This is how I understand it: corruptly acquire a very fat stack. Admit the acquisition. Pay a fine. Or pay back the fat stack. Get amnesty. Proceed on you merry way. This is how you know that lip service is the only service you will receive in the officially hallowed halls of the public service especially when it comes to the knotty problem of graft in high places - and low.
There is a canard abroad in the land that in order to win the war on graft, if indeed it is a war, we must find committed men and women to head the Ethics and Anti-corruption Commission. Those at the forefront of peddling this heretical idea happen to have a deeply vested interest in the continued existence of the commission. Its existence is a sign that we are truly uninterested in turning things around. In fact, its existence is a reason why every now and then, when the scale of the anti-corruption challenge threatens to overwhelm us, we are bombarded with pleas for amnesty for those caught with their hands in the public cookie jars.
In two decades of anti-corruption posturing, not one ex-Cabinet member has been convicted.
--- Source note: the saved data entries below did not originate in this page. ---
-- ==== Sys2Proof/Tests/Slice0.lean ====
section
/-! SUPPORT. The model's own tests. Expected values are those of spec/95_test_vectors.md (the vector is named in each comment) or of the
rule named; the theorems `witness_…` show, for each obligation with hypotheses, a state and operands that meet them. -/

namespace Sys2Proof.Tests

set_option Elab.async false

open Sys2Proof.Machine Sys2Proof.Claims

/-! ### Helpers -/

/-- The next state of an outcome, if there is one. -/
def after (o : Result) : Option State :=
  match o with
  | .next t => some t
  | .fault _ => none
  | .refused _ => none

/-- The reset state with a changed block. -/
def withBlock (f : Block → Block) : State := { State.reset with block := f Block.reset }

/-- A block with these bytes in IBUF and their number in ILEN. -/
def loadIbuf (b : List Byte) (k : Block) : Block := { k with ibuf := cellsFrom 0 b, ilen := BitVec.ofNat 16 b.length }

/-- A block with these bytes in PBUF and their number in PLEN. -/
def loadPbuf (b : List Byte) (k : Block) : Block := { k with pbuf := cellsFrom 0 b, plen := BitVec.ofNat 16 b.length }

/-- What a test looks at in OBUF: its cells, OLEN and ERR. -/
def output (o : Result) : Option (Memory × Half × Err) := (after o).map fun t => (t.block.obuf, t.block.olen, t.block.err)

/-- The output `b` of a successful command on a reset OBUF. -/
def wrote (b : List Byte) : Option (Memory × Half × Err) := some (cellsFrom 0 b, BitVec.ofNat 16 b.length, .noError)

/-! ### Well-formed words (spec/30_encoding.md R95, R97) -/

theorem test_reserved_bit_8_refused : wordWellFormed 0x00000101 = false := by decide

theorem test_reserved_bit_31_refused : wordWellFormed 0x80000010 = false := by decide

theorem test_reserved_codes_refused :
    ∀ c ∈ ([0x00, 0x07, 0x0C, 0x0F, 0x12, 0x1E, 0x20, 0xFF] : List Nat), wordWellFormed (BitVec.ofNat 32 c) = false := by decide

theorem test_assigned_codes_accepted :
    ∀ c ∈ ([0x01, 0x02, 0x03, 0x04, 0x05, 0x06, 0x08, 0x09, 0x0A, 0x0B, 0x10, 0x11, 0x1F] : List Nat),
      wordWellFormed (BitVec.ofNat 32 c) = true := by decide

/-! ### Decoding: each word written out bit by bit, bits 31:8 zero and the code of R96 in bits 7:0 -/

theorem test_decode_csum : decode 0b00000000000000000000000000000001 = .ok .csum := by rfl

theorem test_decode_pseudo : decode 0b00000000000000000000000000000010 = .ok .pseudo := by rfl

theorem test_decode_enc_tcp : decode 0b00000000000000000000000000000011 = .ok .encTcp := by rfl

theorem test_decode_dec_tcp : decode 0b00000000000000000000000000000100 = .ok .decTcp := by rfl

theorem test_decode_enc_ip : decode 0b00000000000000000000000000000101 = .ok .encIp := by rfl

theorem test_decode_dec_ip : decode 0b00000000000000000000000000000110 = .ok .decIp := by rfl

theorem test_decode_build_tcp : decode 0b00000000000000000000000000001000 = .ok .buildTcp := by rfl

theorem test_decode_build_ip : decode 0b00000000000000000000000000001001 = .ok .buildIp := by rfl

theorem test_decode_build_pkt : decode 0b00000000000000000000000000001010 = .ok .buildPkt := by rfl

theorem test_decode_parse : decode 0b00000000000000000000000000001011 = .ok .parse := by rfl

theorem test_decode_connect : decode 0b00000000000000000000000000010000 = .ok .connect := by rfl

theorem test_decode_send : decode 0b00000000000000000000000000010001 = .ok .send := by rfl

theorem test_decode_init : decode 0b00000000000000000000000000011111 = .ok .init := by rfl

/-- E3, E4: a set bit above the code. -/
theorem test_decode_reserved_bits : decode 0x00000101 = .error .reservedBits ∧ decode 0x80000010 = .error .reservedBits := ⟨rfl, rfl⟩

/-- E1, E2: unassigned codes. -/
theorem test_decode_unassigned : decode 0x00000000 = .error .unassignedCode ∧ decode 0x00000007 = .error .unassignedCode := ⟨rfl, rfl⟩

theorem test_decode_table_word : decodeTableWord 32 0x0A = some .buildPkt ∧ decodeTableWord 32 0x07 = none := ⟨rfl, rfl⟩

/-- The host's probe runs the word as the first command after reset. -/
theorem test_fetch_word_runs_csum :
    (after (step (State.reset.withFetchWord 32 0x01))).map (fun t => (t.block.rCsum, t.env.events)) = some (0xFFFF, []) := by
  decide +kernel

/-! ### The checksum engine -/

/-- K10: an odd length, the last byte is the high byte of its word. -/
theorem test_csum_odd_length :
    (after (exec .csum (withBlock (loadIbuf [0x01, 0x02, 0x03])))).map (fun t => (t.block.rCsum, t.block.ilen, t.block.err))
      = some (0xFBFD, 3, .noError) := by decide +kernel

/-- K12: the second fold is needed. -/
theorem test_csum_two_folds :
    (after (exec .csum (withBlock (loadIbuf [0xFF, 0xFF, 0xFF, 0xFF, 0xFF, 0xFF, 0x00, 0x02])))).map (fun t => t.block.rCsum)
      = some 0xFFFD := by decide +kernel

/-- Q3. -/
theorem test_pseudo_all_fields :
    output (exec .pseudo (withBlock fun k => { k with a := { k.a with dstIp := 0xFFFFFFFF, proto := 17, segLen := 65535 } }))
      = wrote [0x00, 0x00, 0x00, 0x00, 0xFF, 0xFF, 0xFF, 0xFF, 0x00, 0x11, 0xFF, 0xFF] := by decide +kernel

/-- Q4: PSEUDO right after reset, A_PROTO at its reset value 6. -/
theorem test_pseudo_after_reset : output (exec .pseudo State.reset) = wrote [0, 0, 0, 0, 0, 0, 0, 0, 0, 6, 0, 0] := by decide +kernel

/-! ### The header codec -/

/-- The fields of T1. -/
def fieldsT1 : TcpHeader :=
  { sport := 0x3039, dport := 0x0050, seq := 0x01020304, ack := 0x0A0B0C0D, doff := 5, flags := 0x12, win := 0x7210, csum := 0xBEEF,
    urg := 0 }

/-- The bytes of T1. -/
def bytesT1 : List Byte :=
  [0x30, 0x39, 0x00, 0x50, 0x01, 0x02, 0x03, 0x04, 0x0A, 0x0B, 0x0C, 0x0D, 0x50, 0x12, 0x72, 0x10, 0xBE, 0xEF, 0x00, 0x00]

/-- T1. -/
theorem test_enc_tcp_t1 : output (exec .encTcp (withBlock fun k => { k with t := fieldsT1 })) = wrote bytesT1 := by decide +kernel

/-- T2: the widest data offset and flags, and an urgent pointer. -/
theorem test_enc_tcp_t2 :
    output (exec .encTcp (withBlock fun k =>
      { k with
        t := { sport := 1, dport := 2, seq := 0xFFFFFFFF, ack := 0x80000000, doff := 15, flags := 0x3F, win := 0, csum := 0xFFFF,
               urg := 0x1234 } }))
      = wrote [0x00, 0x01, 0x00, 0x02, 0xFF, 0xFF, 0xFF, 0xFF, 0x80, 0x00, 0x00, 0x00, 0xF0, 0x3F, 0x00, 0x00, 0xFF, 0xFF, 0x12, 0x34] := by
  decide +kernel

/-- T6: the low nibble of byte 12 and bits 7:6 of byte 13 are dropped. -/
theorem test_dec_tcp_drops_reserved_bits :
    (after (exec .decTcp (withBlock (loadIbuf
        [0x30, 0x39, 0x00, 0x50, 0x01, 0x02, 0x03, 0x04, 0x0A, 0x0B, 0x0C, 0x0D, 0x5F, 0xD2, 0x72, 0x10, 0xBE, 0xEF, 0x00, 0x00])))).map
      (fun t => (t.block.t, t.block.rTcphl, t.block.err)) = some (fieldsT1, 20, .noError) := by decide +kernel

/-- T8: 19 bytes are too few, and nothing but ERR is written. -/
theorem test_dec_tcp_malformed :
    after (exec .decTcp (withBlock (loadIbuf (bytesT1.take 19))))
      = some (withBlock fun k => { loadIbuf (bytesT1.take 19) k with err := .malformedHeader }) := by decide +kernel

/-- The fields of I2. -/
def fieldsI2 : IpHeader :=
  { ver := 6, ihl := 15, tos := 0xB8, totlen := 0xFFFF, id := 0xABCD, frag := 0x4000, ttl := 1, proto := 17, csum := 0x1111,
    src := 0x0A000001, dst := 0xFFFFFFFF }

/-- The bytes of I2. -/
def bytesI2 : List Byte :=
  [0x6F, 0xB8, 0xFF, 0xFF, 0xAB, 0xCD, 0x40, 0x00, 0x01, 0x11, 0x11, 0x11, 0x0A, 0x00, 0x00, 0x01, 0xFF, 0xFF, 0xFF, 0xFF]

/-- I2. -/
theorem test_enc_ip_i2 : output (exec .encIp (withBlock fun k => { k with i := fieldsI2 })) = wrote bytesI2 := by decide +kernel

/-- I3b: ENC_IP right after reset. -/
theorem test_enc_ip_after_reset :
    output (exec .encIp State.reset) = wrote [0x45, 0, 0, 0, 0, 0, 0, 0, 0x40, 0x06, 0, 0, 0, 0, 0, 0, 0, 0, 0, 0] := by decide +kernel

/-- I5: a claimed header of 60 bytes, of which 20 are read. -/
theorem test_dec_ip_i5 :
    (after (exec .decIp (withBlock (loadIbuf bytesI2)))).map (fun t => (t.block.i, t.block.rIphl, t.block.err))
      = some (fieldsI2, 60, .noError) := by decide +kernel

/-- I7: 19 bytes are too few. -/
theorem test_dec_ip_malformed :
    after (exec .decIp (withBlock (loadIbuf (bytesI2.take 19))))
      = some (withBlock fun k => { loadIbuf (bytesI2.take 19) k with err := .malformedHeader }) := by decide +kernel

/-! ### The packet builder -/

/-- The common inputs of section 2.3, with the T fields and the payload of B2. -/
def blockB2 (k : Block) : Block :=
  { loadPbuf [0x48, 0x65, 0x6C, 0x6C, 0x6F] k with
    a := { k.a with srcIp := 0xC0A80001, dstIp := 0xC0A80002, ipId := 0x1234 },
    t := { sport := 0xC000, dport := 80, seq := 1001, ack := 2001, doff := 5, flags := 0x18, win := 0x2000, csum := 0xDEAD, urg := 0 } }
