-- ==== Sys2Proof/Machine/ThermalCommands.lean ====
section
/-! DEFINITION. The Thermal Monitor (chapter 9): THERMAL_SAMPLE. -/

namespace Sys2Proof.Machine

/-- The band without hysteresis (R153). -/
def bandFresh (w h : Int) (t : Int) : Band := if h ≤ t then .hot else if w ≤ t then .warm else .normal

/-- The band after a valid sample (R152, R153). -/
def bandAfter (w h : Int) (before : Band) (t : Int) : Band :=
  match before with
  | .unknown => bandFresh w h t
  | .normal => bandFresh w h t
  | .warm => if h ≤ t then .hot else if t ≤ w - 3 then .normal else .warm
  | .hot => if t ≤ w - 3 then .normal else if t ≤ h - 3 then .warm else .hot

/-- A conversion's result, if the sample is valid (R151). -/
def validReading (r : Option Int) : Option Int :=
  match r with
  | some t => if -40 ≤ t ∧ t ≤ 150 then some t else none
  | none => none

/-- The band after a sample, UNKNOWN after an invalid one (R154). -/
def bandOfSample (q : Params) (before : Band) : Option Int → Band
  | some t => bandAfter q.warmThreshold q.hotThreshold before t
  | none => .unknown

/-- A band change at the Notice Unit, then FAULT SENSOR for an entry into UNKNOWN, then the Sequencer (R154, R156). -/
def announceBand (s : State) : State :=
  let t := postAll s (.thermal s.thermal.band s.thermal.reading)
  let u := if s.thermal.band = .unknown then postSupervisor t (.fault .sensor) else t
  settle (bandChanged u)

/-- A sample is taken at a moment: the sample timer restarts, the next conversion starts, and the sample sets the
reading and the band (R151 to R154). -/
def takeSample (s : State) (r : Option Int) : State :=
  let reading := validReading r
  let band := bandOfSample s.params s.thermal.band reading
  let t := { s with thermal := ⟨reading, band, some (s.timer 1000000), true⟩ }
  if band = s.thermal.band then t else announceBand t

/-- THERMAL_SAMPLE (R151 to R154): none while RESET# is low (R159), nor while the sample timer is stopped.
The timer's deadline stands while RESET# is low: the model's choice (log 38). -/
def execThermalSample (r : Option Int) (s : State) : Host.Outcome State Fault Refusal :=
  if s.resetPin = .low then .next s
  else match s.thermal.sampleTimer with
    | none => .next s
    | some x => .next (takeSample (s.reach x.deadline) r)

end Sys2Proof.Machine
end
There is the former securocrat who was almost bankrupt when he was appointed to the Cabinet but is now coining it as if he was Croesus. There is the former parastatal boss who oversaw hundreds of millions of donor funds who seems to live the life of European royalty. We like to pretend that former presidents sweated when they were in the saddle and that the billions they owned or own were amassed by dint of hard work. In all this, the anti-corruption watchdog has gone from strength to strength, loosing friends, alienating Kenyans and making a pest of itself among the low-hanging fruit of the rank-and-file of the public service.
The drama surrounding the latest crop of anti-corruption commissioners is not that surprising. We have had an ex-policeman billionaire, an ex-judge and a constitutional lawyer at the top. They were all a disaster. The new boys and girls were appointed despite serious doubts of their capacity or even probity. One resigned after being bullied. One resigned after being indicted. One remains and she seems determined to push the envelope forgetting that no one wants her there, no one supports her determined grip on the office and no ne will notice when she eventually slinks away in humiliation.
What should concern the ones supporting the ludicrous demands for amnesty for thuggish types is the fact that when "corruption fights back", it does so nowadays with a mix of finesse and thuggishness. Apparently one commissioner was offered a diplomatic spot in Brazil while another had firearms brandished in her face. Don't you want to know who was both offering the sops and intimidating the commissioners?
Perhaps it is time to admit that graft is here to stay. Whether it is of the petty kind or the grand one that affects the national economy in insidious ways, we are prepared to live with it. We offer and solicit petty amounts for "small" things. We assassinate one another over billions in public tenders. Even the men, and women, of the cloth have taken to robbing their congregations blind while simultaneously screaming that they are being persecuted when the lawmen come after them. The Roman Empire collapsed because it did not share the spoils of its graft fairly or evenly. Kenya will prevail because everyone is on the take.